2 Institute for Molecular Bioscience, University of Queensland, Queensland, Australia

3 Department of Genomics of Complex Disease, School of Public Health, Imperial College, London, UK

4 Department of Computational Medicine and Bioinformatics, Medical School, University of Michigan, Ann Arbor, USA

For all author emails, please log on.

BMC Bioinformatics 2013, 14:331  doi:10.1186/1471-2105-14-331

The electronic version of this article is the complete one and can be found online at:

Received:22 July 2013
Accepted:12 November 2013
Published:19 November 2013

© 2013 Zhang et al.; licensee BioMed Central Ltd.

This is an open access article distributed under the terms of the Creative Commons Attribution License (, which permits unrestricted use, distribution, and reproduction in any medium, provided the original work is properly cited.



Y haplogroup analyses are an important component of genealogical reconstruction, population genetic analyses, medical genetics and forensics. These fields are increasingly moving towards use of low-coverage, high throughput sequencing. While there have been methods recently proposed for assignment of Y haplogroups on the basis of high-coverage sequence data, assignment on the basis of low-coverage data remains challenging.


We developed a new algorithm, YHap, which uses an imputation framework to jointly predict Y chromosome genotypes and assign Y haplogroups using low coverage population sequence data. We use data from the 1000 genomes project to demonstrate that YHap provides accurate Y haplogroup assignment with less than 2x coverage.

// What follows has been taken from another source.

-- ==== Sys2Proof/Syntax.lean ====
section
/-! DEFINITION. The commands: one constructor per row of spec/opcode_table.json. The first operand of each, `dt`, is how many ticks of
the local time base (10 ns, R22) pass before the command (log entry 3); the others are what the row's event carries from outside. -/

namespace Sys2Proof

Borrowing information across multiple samples within a population using an imputation framework enables accurate Y haplogroup assignment.


The non-recombining portion of haploid chromosome Y is passed intact from father to son with a mutation rate several times greater than autosomes [1]. As such, patterns of variation in Y are widely used to uncover historical patterns of human migration; are important in genealogical reconstruction and have application in forensic analyses.

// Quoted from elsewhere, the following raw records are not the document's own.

/-- Why a command has no effect at all. -/
inductive Refusal where
  /-- The command is not modelled: raised by a refused arm of exec only (safe). -/
  | notModelled (mnemonic : String)
  /-- An operand is outside what the row's event can carry, such as ring 99: no such event exists (safe). -/
  | illFormed
  deriving DecidableEq, Repr

/-- A region whose beats run unstretched. -/
def Region.fresh : Region := ⟨0, 0, 0, 16, false, false, 0, false, 0, 0, 0⟩

/-- A rail that is off. -/
def Rail.off : Rail := ⟨0, 0, false, 0, 0, 0, 0, 0, 0, 0, 0, 0, [], 0, 0, 0, 0, false, false, none, 0, 0, 0, []⟩

def TimeState.reset : TimeState := ⟨0, true, 0, 0, none, none, 0, false, false, 0⟩
def BusState.reset : BusState := ⟨0, [], [], [], []⟩
def SnsState.reset : SnsState :=
  ⟨[], [], [], 0, [], 0, 0, 0, 0, [], [], [], 0, 0, [], [], 0, 0, 0, [], [], [], [], 0, false, 0, false, 0, [], [], [], [], [], false, 0,
   false, [], [], [], [], false, [], [], [], []⟩
def EstState.reset : EstState :=
  ⟨[], [], [], [], false, false, false, none, false, false, false, [], [], [], none, [], [], [], [], false, 0, none, [], 0, 0, none, false,
   0, 0, 0, 0, 0, 0, 0, [], [], 0, 0, 0, 0, 0, 0, 0, 0, 0, 0, 0, 0, 0, 0, ⟨[], [], 0, 0, false, 0⟩, none⟩
def PsqState.reset : PsqState :=
  ⟨[], [], false, none, [], none, [], 0, [], false, false, false, false, false, 0, 0, [], none, 0, none, false⟩
def DrgState.reset : DrgState := ⟨[], 80, 80, true, false, 0, 0, 0, [], 0, 0, false, false, [], []⟩
def PhcState.reset : PhcState :=
  ⟨[], [], [], [], [], [], 75, none, 0, 0, 0, [], [], [], 80, false, false, 0, 0, none, 0, false, false, true, false⟩
def LgvState.reset : LgvState :=
  ⟨[0, 0, 0, 0], [], [], [], [0, 0, 0, 0], [0, 0, 0, 0], [0, 0, 0, 0], 0, 0, 0, 0, [0, 0, 0, 0], [0, 0, 0, 0], 0, none, [0, 0, 0, 0],
   [], [], none, false, false, 0, none, 0, 0, none, true, false, false, 0, 0, 16, 0, false, [64, 16, 8, 4],
   none, [(6, 1600)]⟩
def TmgState.reset : TmgState :=
  ⟨[], [], [], [], false, false, false, 150, 10, [], false, false, none, false, [], [], [], [], [], 1900, 0, false⟩
def StaState.reset : StaState := ⟨0, 0, 0, false, false, 0, 0, none, 0, 0, false, false, false, false, 0⟩
def PxeState.reset : PxeState := ⟨none, [], [], [], [], false, 0, [], false⟩
def BalState.reset : BalState := ⟨none, none, none, false, false, false, false, [], [], [], [], [], [], [], [], []⟩
def FwState.reset : FwState := ⟨[], [], [], false, 0, 0, false, none, [], 0, true, [], 0, none, true⟩
def CmdState.reset : CmdState := ⟨[], [], [], 0, [], 1, [], 7, 16, 0, 0, 0, 0, []⟩
def EvrState.reset : EvrState :=
  ⟨[], [], [], false, false, 0, none, 0, [], [], 0, none, [], [], 0, 0, 0, [], [], 0, 0, 0, 0, 0⟩
def FlcState.reset : FlcState := ⟨[], [], [], false, none, none, 0⟩
def SecState.reset : SecState := ⟨false, true⟩
def UpdState.reset : UpdState :=
  ⟨[], [], none, [], [], false, [], 0, 0, 0, false, false, none, 0, 0, 0, [], 0, none⟩
def PmbState.reset : PmbState := ⟨[], 0, [], true, [], 0, 4, false, []⟩

/-- The machine right after reset: registers at their reset values, nothing pending, rails off. -/
def State.reset : State :=
  ⟨[], 0, TimeState.reset, [], [], [], 0, [], [], [], [], BusState.reset, [], [], 0, 0, SnsState.reset, EstState.reset, PsqState.reset,
   DrgState.reset, PhcState.reset, LgvState.reset, TmgState.reset, StaState.reset, PxeState.reset,
   BalState.reset, FwState.reset, CmdState.reset, EvrState.reset, FlcState.reset,
   SecState.reset, UpdState.reset, PmbState.reset⟩

end Sys2Proof.Machine
end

The Y Chromosome Consortium (YCC) published a revised Y-chromosome DNA haplogroup tree in 2008, consisting of approximately 600 markers which can be used to characterize 20 major global haplogroups, labeled A-T, as well as sub-classification into a total of 311 haplogroups at the finest level of resolution. Different major haplogroups have been found at high frequencies in different geographical regions, for example the E clade in Africa, and the O clade in Eastern Asia. Particular fine-level haplogroups are found in multiple locations, such as R1a in Eastern Europe, South Asia and Central Asia, indicating migration of R1a from Eurasian Steppes to the new world. The C3 haplogroup, found at high frequency throughout Asia is commonly interpreted as genealogical remnants of the empire of Genghis Khan [2].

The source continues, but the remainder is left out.